The British Library has identified Shakespeare’s hand in the pages of the play ‘Sir Thomas More’ through the writing itself and the spelling, vocabulary, the imagery used and the ideas he expresses in the text.
‘Sir Thomas More’ focuses on Henry VIII’s chancellor and was originally penned by Anthony Munday between 1596 and 1601. Shakespeare had been commissioned to write just one scene but was later involved in revising the script alongside other playwrights including Henry Chettle and Thomas Dekker.

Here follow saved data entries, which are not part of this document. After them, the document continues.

-- ==== Sys2Proof/Machine/FrameIn.lean ====
section
/-! DEFINITION. The ingress side of the frame path: meters, sequence recovery, learning, destinations, express
cut-through and the Larder write (R125 to R146, R165 to R177). -/

namespace Sys2Proof.Machine

open Sys2Proof

/-! Meters (R134) -/

inductive Colour where
  | green | yellow | red
  deriving DecidableEq, Repr

/-- The two-rate three-colour algorithm on a frame of len bytes with ingress stamp now, in 0.125 ns; bucket levels in
10^-6 bit. -/
def meterStep (w0 w1 w2 w3 : Nat) (m : MeterState) (now len : Nat) (yellowIn : Bool) : Colour × MeterState :=
  let cbs := bits w1 23 0 * 8000000
  let ebs := bits w3 23 0 * 8000000
  let m0 : MeterState := match m.at_ with
    | some a =>
      let dt := now - a
      let c := m.committed + bits w0 23 0 * 8 * dt
      let above := if bitAt w0 30 then c - cbs else 0
      { m with committed := min cbs c, excess := min ebs (m.excess + bits w2 23 0 * 8 * dt + above)
               at_ := some (max a now) }
    | none => { m with committed := cbs, excess := ebs, at_ := some now }
  let need := len * 8000000
  let latched := bitAt w0 27 && m.red
  let yin := bitAt w0 29 && yellowIn
  if latched then (.red, m0)
  else if !yin ∧ need ≤ m0.committed then (.green, { m0 with committed := m0.committed - need })
  else if need ≤ m0.excess then (.yellow, { m0 with excess := m0.excess - need })
  else (.red, { m0 with red := m0.red || bitAt w0 27 })

/-- Colours a frame with an ingress stamp on meter i. A frame of a stream whose meter is not in use is green: the spec
gives a meter with VALID 0 no colour (DESIGN CHOICE, log entry 122). -/
def State.meter (s : State) (i len stamp : Nat) (yellowIn : Bool) : Colour × State :=
  let base := 0x800000 + 32 * i
  let w (k : Nat) : Nat := s.fpw (base + 4 * k)
  if bitAt (w 0) 31 then
    let r := meterStep (w 0) (w 1) (w 2) (w 3) (Tab.get {} s.fp.meters i) stamp len yellowIn
    (r.1, s.sumFire { s with fp := { s.fp with meters := Tab.set {} s.fp.meters i r.2 } } 19)
  else (.green, s)

/-! Sequence recovery (R137 to R140) -/

structure RecovCfg where
  valid : Bool
  resetTicks : Nat
  hist : Nat
  alg : Nat
  egress : Bool
  port : Nat
  deriving DecidableEq, Repr

def State.recovCfg (s : State) (i : Nat) : RecovCfg :=
  let w := s.fpw (0x880000 + 32 * i)
  { valid := bitAt w 31, resetTicks := bits w 15 0, hist := bits w 21 16, alg := bits w 23 22, egress := bitAt w 24
    port := bits (s.fpw (0x880000 + 32 * i + 4)) 8 0 }

def State.recov (s : State) (i : Nat) : Recov := Tab.get {} s.fp.recov i

def State.setRecov (s : State) (i : Nat) (r : Recov) : State :=
  { s with fp := { s.fp with recov := Tab.set {} s.fp.recov i r }
           asd := { s.asd with recovSent := insKey i s.asd.recovSent } }

inductive Verdict where
  | pass | duplicate | rogue | hold
  deriving DecidableEq, Repr

def Recov.pass (r : Recov) (q tick : Nat) : Recov :=
  { r with seq := q, takeAny := false, passed := satSucc 0xFFFFFFFF r.passed, passTick := tick }
def Recov.dup (r : Recov) : Recov := { r with discarded := satSucc 0xFFFFFFFF r.discarded }
def Recov.rogue_ (r : Recov) : Recov := { r with rogue := satSucc 0xFFFF r.rogue }

/-- The k most recent numbers of a history. -/
def histKeep (h : BitVec 64) (k : Nat) : BitVec 64 := BitVec.ofNat 64 (h.toNat % 2 ^ k)

/-- Numbers not seen among the k oldest bits of a history of length n. -/
def lostBits (h : BitVec 64) (n k : Nat) : Nat :=
  ((List.range n).filter (fun i => n ≤ i + k && !bitAt h.toNat i)).length

/-- The vector recovery algorithm of IEEE 802.1CB with history length hist (R138). -/
def vectorStep (hist : Nat) (r : Recov) (q tick : Nat) : Verdict × Recov :=
  let d := (q + 65536 - r.seq % 65536) % 65536
  if r.takeAny then (.pass, { r.pass q tick with history := 1 })
  else if d = 0 ∨ 32768 ≤ d then
    let back := (65536 - d) % 65536
    if hist ≤ back then (.rogue, r.rogue_)
    else if bitAt r.history.toNat back then (.duplicate, r.dup)
    else (.pass, { r.pass r.seq tick with history := r.history ||| BitVec.ofNat 64 (2 ^ back) })
  else if hist ≤ d then (.rogue, r.rogue_)
  else (.pass, { r.pass q tick with history := histKeep ((r.history <<< d) ||| 1) hist
                                    lost := min 0xFFFF (r.lost + lostBits r.history hist d) })

/-- The match recovery algorithm of IEEE 802.1CB (R138). -/
def matchStep (r : Recov) (q tick : Nat) : Verdict × Recov :=
  if !r.takeAny ∧ r.seq = q then (.duplicate, r.dup) else (.pass, r.pass q tick)

/-- Ordered recovery (R138). -/
def orderedStep (hist : Nat) (r : Recov) (q tick : Nat) : Verdict × Recov :=
  let d := (q + 65536 - r.seq % 65536) % 65536
  if r.takeAny then (.pass, r.pass q tick)
  else if d = 0 ∨ 32768 ≤ d ∨ r.held.any (fun h => h.1 == q) then (.duplicate, r.dup)
  else if hist < d then (.rogue, r.rogue_)
  else if d = 1 then (.pass, r.pass q tick)
  else (.hold, r)

/-- One item with number q at a function. A function with VALID 0 or the reserved ALG 3h passes every item: the spec
gives it no algorithm (DESIGN CHOICE, log entry 122). -/
def recovStep (c : RecovCfg) (r : Recov) (q tick : Nat) : Verdict × Recov :=
  match c.alg with
  | 0 => vectorStep c.hist r q tick
  | 1 => matchStep r q tick
  | 2 => orderedStep c.hist r q tick
  | _ => (.pass, r)

/-- Runs function i on number q at port n: counters and ROGUE. -/
def State.recover (s : State) (i q n : Nat) : Verdict × State :=
  let c := s.recovCfg i
  let r := recovStep c (s.recov i) q s.strobes
  let s1 := s.setRecov i r.2
  match r.1 with
  | .duplicate => (.duplicate, s1.fpCount n 6)
  | .rogue => (.rogue, s1.raise Fd.FP_EVT_ROGUE [] i)
  | v => (v, s1)

/-- Holds an item of an ordered function, in order of its distance from RECOV_SEQ. -/
def State.holdItem (s : State) (i q d : Nat) (queues : List Nat) : State :=
  let r := s.recov i
  let dist (x : Nat) : Nat := (x + 65536 - r.seq % 65536) % 65536
  let before := r.held.filter (fun h => dist h.1 < dist q)
  let after := r.held.filter (fun h => dist q ≤ dist h.1)
  s.setRecov i { r with held := before ++ [(q, d, queues, s.strobes)] ++ after }

/-- The held items that follow RECOV_SEQ without a gap, taken out (R138). -/
def Recov.run : Nat → Recov → Nat → Recov × List (Nat × List Nat)
  | 0, r, _ => (r, [])
  | n + 1, r, tick =>
    match r.held with
    | h :: hs =>
      if h.1 = (r.seq + 1) % 65536 then
        let x := Recov.run n ({ r with held := hs }.pass h.1 tick) tick
        (x.1, (h.2.1, h.2.2.1) :: x.2)
      else (r, [])
    | [] => (r, [])

/-- The reference by which the state copy names a zone-bound item, which both modules of a pair derive from its stream and
sequence number: the spec gives it none (R220, DESIGN CHOICE, log entry 152). -/
def Item.zoneRef (i : Item) : Nat :=
  2 ^ 31 + i.key % 32768 * 65536 + (if i.seqValid then i.seq else crc32 i.bytes) % 65536

/-- A zone-bound item at a standby is kept as a mirror is, beside its copies that pass on (R211). -/
def State.holdZone (s : State) (d : Nat) (queues : List Nat) : State :=
  let i := s.item d
  let h : Held := { mref := i.zoneRef, key := i.key % 65536, queue := i.zone.headD 0, len := i.bytes.length, prio := i.prio
                    inPort := i.inPort, desc := some d, done := true, queues := i.zone }
  let s1 := ({ s with asd := { s.asd with held := s.asd.held ++ [h] } }).setItem d { i with refs := queues.length + 1 }
  queues.foldl (fun s q => s.pushEntry q d) s1

/-- The source of an assured frame, as its refusal goes back to it. -/
def Item.src (i : Item) : AsrSrc := .frame i.inPort (if i.hasStream then some i.stream else none)

/-- An express item that ordered recovery has held goes on as buffered copies, each under the reserve of its own egress; the
fabric-control link is egress 256 (R34, R138, R173, R175). -/
def State.expressOut (s : State) (d : Nat) (queues : List Nat) : State :=
  let i := s.item d
  let k := cellsOf i.bytes.length
  let put (s : State) (q : Nat) : State :=
    let p := if q < 2048 then s.wrapDest (q / 8) else 256
    let w := if s.freeIn 0 p 0 < k then (s, none)
      else s.storeItem { i with charges := [⟨0, p, 0, k⟩], cells := [], copies := 1, refs := 1 }
    match w.2 with
    | some e => (w.1.pushEntry q e).fpCount p 10
    | none => (w.1.bump Reg.LDR_EXP_DROP_CNT).raise Fd.LDR_EVT_EXP_OVR [] p
  (queues.foldl put s).freeItem d

/-- At a duty an item from the ring that leaves the consist here is named in the state copy when its copies are released
(R220). -/
def State.noteZone (s : State) (d : Nat) (queues : List Nat) : State :=
  if s.role = 1 ∧ queues.any (fun q => 2048 ≤ q || s.isEdge (q / 8)) then
    { s with asd := { s.asd with mrefOf := Tab.set 0 s.asd.mrefOf d ((s.item d).zoneRef + 1) } }
  else s

/-- An item goes on from ingress: to its queues; an assured one from an edge port or CTL to its acceptance (R31); one
under hop credit takes its number, where its stream generates one (R136). A copy for a full queue refuses an assured item
as a whole (R168). -/
def State.deliverItem (s : State) (d : Nat) (queues : List Nat) (src : AsrSrc) : State :=
  let i := s.item d
  match i.cls with
  | .assured =>
    if !i.zone.isEmpty ∨ s.isRingPort i.inPort then
      match s.fullOf queues with
      | [] => if !i.zone.isEmpty then s.holdZone d queues
        else ((s.number d i.key).noteZone d queues).enqueueAccepted queues d
      | full => s.refuseFull full d src
    else s.offer d i.key queues src
  | .express => s.expressOut d queues
  | _ => s.enqueueAll queues d

/-- Delivers the held run of function i: to the front of the egress queue, past recovery, or on from ingress (R138). -/
def State.deliverRun (s : State) (i : Nat) : State :=
  let r := s.recov i
  let x := r.run r.held.length s.strobes
  let s1 := s.setRecov i x.1
  if (s.recovCfg i).egress then
    x.2.reverse.foldl (fun s e => s.pushFront (e.2.headD 0) [{ desc := e.1, prio := (s.item e.1).prio, passed := true }]) s1
  else x.2.foldl (fun s e => s.deliverItem e.1 e.2 (s.item e.1).src) s1

/-- An ingress function takes a stored item: it goes on, waits, or is a duplicate or rogue (R137, R138). go delivers the
item itself. -/
def State.recoverIn (s : State) (fn d : Nat) (queues : List Nat) (go : State → State) : State :=
  let i := s.item d
  let v := s.recover fn i.seq i.inPort
  match v.1 with
  | .pass => if (s.recov fn).takeAny then go v.2 else (go v.2).deliverRun fn
  | .hold => v.2.holdItem fn i.seq d queues
  | _ => v.2.freeItem d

Shakespeare’s scene sees Sir Thomas More defend French refugees who are about to come under attack from an angry mob. He says:
You’ll put down strangers, Kill them, cut their throats, possess their houses,
And lead the majesty of law in lyam
To slip him like a hound.
Alas, alas! Say now the King
As he is clement if th’offender mourn,
Should so much come too short of your great trespass
As but to banish you: whither would you go?
What country, by the nature of your error,
Should give you harbour?
Go you to France or Flanders,
To any German province, Spain or Portugal,
Nay, anywhere that not adheres to England:
Why, you must needs be strangers.
Critic Jonathan Bate told the British Library that in this scene, “More asks the on-stage crowd, and by extension the theatre audience, to imagine what it would be like to be an asylum seeker undergoing forced repatriation.”
More than 500 English teachers in the UK have revealed that over half of students find it difficult to relate to or understand the Bard’s plays. The Discovering Literature site is designed to help people discover the culture, politics and society of when Shakespeare wrote his plays, and to better understand the plays themselves.
The dedicated site will also hold a 17th century manuscript thought to hold the original tune of one of the Fool’s songs from King Lear; Samuel Taylor Coleridge’s personal annotated copy of ‘The Dramatic Works of Shakespeare’, and the only surviving portrait of John Dee, the Elizabethan scholar thought to have inspired the character of Prospero in The Tempest.